A positive charge Q = 1400.00 C is uniformly distributed over the volume of a sphere of radius R = 10.00 m. Suppose a spherical cavity of radius R/2 is cut out of the solid sphere, the center of the cavity being a distance R/2 from the center of the original solid sphere (see figure). The cut-out material and its charge are discarded. What is the magnitude of the electric field produced by this new charge distribution at point P, a distance r = 24.50 m from the center of the original sphere?

(picture attached)

I have calculated the E-field of the point using the equation E=kQ/r^2. I first did this using the radius 24.5m. I then used the radius 24.5m-5m=19.5m. I then subtracted these two E-field calculations and get the wrong answer. E(r) - E(r-R/2)

What am I doing wrong?

 

[siddharth]

I can't see the attachments yet, but first of all remember that the electric field is a vector not a scalar. You need to take the directions into account. Then, the electric field given by E=kQ/r^2 is with respect to the center of the sphere in each case.
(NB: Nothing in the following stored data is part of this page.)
-- ==== Sys2Proof/Certificates/Slice0/Obligations.lean ====
section
/-! DEFINITION. The statements about the block: what each command does where it completes, when it is refused, and what every
step keeps. -/

section Statements

open Sys2Proof Sys2Proof.Machine

/-! ### The queue of commands -/

/-- A step takes the command at the front of the queue, and is exec of it on the state with the queue's rest. That the
commands wait in a queue is the model's form, log entry 1. -/
def Obligations.StepTakesFrontCommand : Prop :=
  ∀ (c : Instr) (rest : List Instr) (p : Part),
    step { part := p, pending := c :: rest } = exec c { part := p, pending := rest }

/-- With no command waiting, the timebase of a running part goes on by 1 us: the model's choice, log entry 1. -/
def Obligations.StepOnEmptyQueueTicks : Prop :=
  ∀ p : Part, p.power = .running →
    ∃ q, step { part := p, pending := [] } = .next { part := q, pending := [] } ∧ q.now = p.now + 1 ∧
      q.answer = p.answer ∧ q.slots = p.slots ∧ q.clock = p.clock ∧ q.settings = p.settings ∧ q.control = p.control

/-! ### Reset -/

/-- Right after power-on: seats, floors, queues, bookings and the clock (R88, R20, R114, R45, R63). Right after
power-on: displays, their effective content, level and drive value as R136 and R145 derive them, their configuration and
their place in no rotation (R148), the ambient record (R149), layout, engines and WALL's position table, power controller,
notices, marks and the store (R19, R168, R169, R188, R184, R196), and the start answer (R179); the settings are the factory
defaults, since a new part holds no valid stored image (log entry 3). -/
def Obligations.ResetLeavesTheStartValues : Prop :=
  (State.reset.pending = [] ∧
  (State.reset.part.seats.length = 96 ∧ ∀ x ∈ State.reset.part.seats,
    x.unitKind = none ∧ x.unitSerial = none ∧ x.health.presence = .absent ∧ x.health.settleCount = 0 ∧
    x.health.errorScore = 0 ∧ x.badge = none ∧ x.badgeCandidate = none ∧ x.badgeRepeat = 0 ∧ x.occupant = none ∧
    x.role = .ordinary ∧ x.micConfirmed = false ∧ x.takenTags = { speak := none, next := none, cancelAll := none } ∧
    x.priorityUp = false ∧ x.priorityHeld = false ∧ x.flashDue = false ∧ x.lostPresses = 0 ∧ x.guardUntil = none) ∧
  (State.reset.part.floors.length = 4 ∧ ∀ x ∈ State.reset.part.floors,
    x.state = .free ∧ x.suspended = false ∧ x.zones = none ∧ x.booking = none ∧ x.params = none ∧ x.priorityHolders = 0 ∧
    x.openOrder = 0 ∧ x.openList = []) ∧
  (State.reset.part.queues.length = 4 ∧ ∀ x ∈ State.reset.part.queues, x.entries = [] ∧ x.lastArrival = 0) ∧
  (State.reset.part.slots.length = 48 ∧ ∀ x ∈ State.reset.part.slots, x = none) ∧
  State.reset.part.contexts = [none, none, none, none] ∧ State.reset.part.lastHandle = 0 ∧
  State.reset.part.clock = { valid := false, minute := 0, second := 0 }) ∧
  ((State.reset.part.displays.length = 8 ∧ State.reset.part.displays.map (fun x => x.config) = factorySettings.displays ∧
    ∀ x ∈ State.reset.part.displays,
      x.unitPosition = none ∧ x.unitSerial = none ∧ x.health.presence = .absent ∧ x.health.settleCount = 0 ∧
      x.health.errorScore = 0 ∧ x.phaseB = false ∧ x.phaseElapsedS = 0 ∧ x.shown = false ∧ x.level = 12 ∧
      x.drive = factorySettings.brightness.getD 12 0 ∧
      x.content = match x.config.binding with
        | none => .blank
        | some z => .idle z) ∧
  (State.reset.part.ambient.health.presence = .absent ∧ State.reset.part.ambient.health.settleCount = 0 ∧
    State.reset.part.ambient.health.errorScore = 0 ∧ State.reset.part.ambient.sensorPosition = none ∧
    State.reset.part.ambient.sensorSerial = none ∧ State.reset.part.ambient.lastReading = none ∧
    State.reset.part.ambient.band = 2) ∧
  (State.reset.part.partitions.length = 3 ∧ ∀ x ∈ State.reset.part.partitions,
    x.state = .closed ∧ x.sensorPosition = none ∧ x.sensorSerial = none ∧ x.health.presence = .absent ∧
    x.health.settleCount = 0 ∧ x.health.errorScore = 0 ∧ x.candidate = none ∧ x.repeatCount = 0) ∧
  State.reset.part.rooms = [⟨1, 1⟩, ⟨2, 2⟩, ⟨3, 3⟩, ⟨4, 4⟩] ∧
  (∀ seg, (State.reset.part.engine seg).state = .walking ∧ (State.reset.part.engine seg).scope = .full ∧
    (State.reset.part.engine seg).pointer = 0 ∧ (State.reset.part.engine seg).urgent = [] ∧
    (State.reset.part.engine seg).conflicts = 0 ∧ (State.reset.part.engine seg).unitsFound = 0 ∧
    (State.reset.part.engine seg).unitsParked = 0 ∧ (State.reset.part.engine seg).walkOverflow = false) ∧
  (∀ pos, State.reset.part.roleAt pos = none) ∧
  State.reset.part.control =
    { tableState := .awake, lastWakeCause := .none, idleMark := 0, sleep := { left := false, right := false, wall := false } } ∧
  State.reset.part.notices = { flags := 0x080, enables := 0, signals := 0 } ∧ State.reset.part.attn = false ∧
  State.reset.part.answer = { status := .done, code := 0, body := [1, 2] } ∧
  (∀ k i, State.reset.part.marks.get k i = false) ∧
  State.reset.part.settings = factorySettings ∧ State.reset.part.store.source = .factory ∧
  State.reset.part.store.lastStore = .none ∧ State.reset.part.store.copy = none ∧
  State.reset.part.store.liveDiffers = true)

/-! ### The control port's own requests -/

/-- IDENTIFY (R181): in every table state the counts of the part, its revision 1 and its part code; nothing else
changes. -/
def Obligations.IdentifyReturnsTheCounts : Prop :=
  ∀ s : State, s.runs →
    Answers (.identify []) s 0x01 .done
      (bytes 2 Config.partCode.toNat ++ [1, 96, 48, 12, 8, 4, 3, 4, 48, 3, 0, 64, 16, 4, 0])

/-- READ of a record other than a booking (R182): the record's image, and the record's own mark is cleared; no other
mark and nothing else changes. An index outside the kind's range is BAD_VALUE. READ of a booking (R182, R183): by its
handle, in pages of 32 roster entries; page 1, asked for as 0 or 1, clears the mark of the slot, pages 2 and 3 clear none.
READ of a booking by a handle that no record holds: NO_RECORD, and nothing changes (R182). -/
def Obligations.ReadAnswersTheImage : Prop :=
  (∀ (s : State) (code i : Nat) (k : RecordKind), s.runs → code < 256 → i < 65536 → kindOf code = some k → k ≠ .booking →
    (k.holds i = true →
      exec (.read (byte code ++ bytes 2 i)) s =
        .next { s with part := { s.part with
          answer := { status := .done, code := 0x02, body := s.part.imageOfRecord k i }
          marks := s.part.marks.set k i false } } ∧
      ∀ k' i', k'.holds i' = true → (k', i') ≠ (k, i) → (s.part.marks.set k i false).get k' i' = s.part.marks.get k' i') ∧
    (k.holds i = false → Answers (.read (byte code ++ bytes 2 i)) s 0x02 .badValue [])) ∧
  (∀ (s : State) (h page slot : Nat) (b : Booking), s.runs → 1 ≤ h → h < 65536 → page ≤ 3 →
    s.part.slotOf h = some slot → s.part.slotAt slot = some b →
      exec (.read (byte 4 ++ bytes 2 h ++ byte page)) s =
        .next { s with part := { s.part with
          answer := { status := .done, code := 0x02, body := bookingImage slot (max page 1) b }
          marks := if page ≤ 1 then s.part.marks.set .booking slot false else s.part.marks } }) ∧
  (∀ (s : State) (h page : Nat), s.runs → 1 ≤ h → h < 65536 → page ≤ 3 → s.part.slotOf h = none →
    Answers (.read (byte 4 ++ bytes 2 h ++ byte page)) s 0x02 .noRecord [])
So use the proper distances to the point P. Also, the charge enclosed by your two spheres are different.

 

[Swagger]

I did. The charge in the center in postitive so the direction on the e-field is positive along the x-axis, right?

 

[siddharth]

Did you account for the fact that the charge on each sphere is different?

 

[Swagger]

I assumed they were the same sense it says "A positive charge is uniformly distributed over the volume of the sphere". If they are not, how do I find out the charges?

 

[siddharth]

It says, the postive charge is uniformly distributed over the volume. So, the volume charge density $\rho$ is constant, and can be calculated.

From this, you can find the charge on the smaller sphere by multiplying by its volume.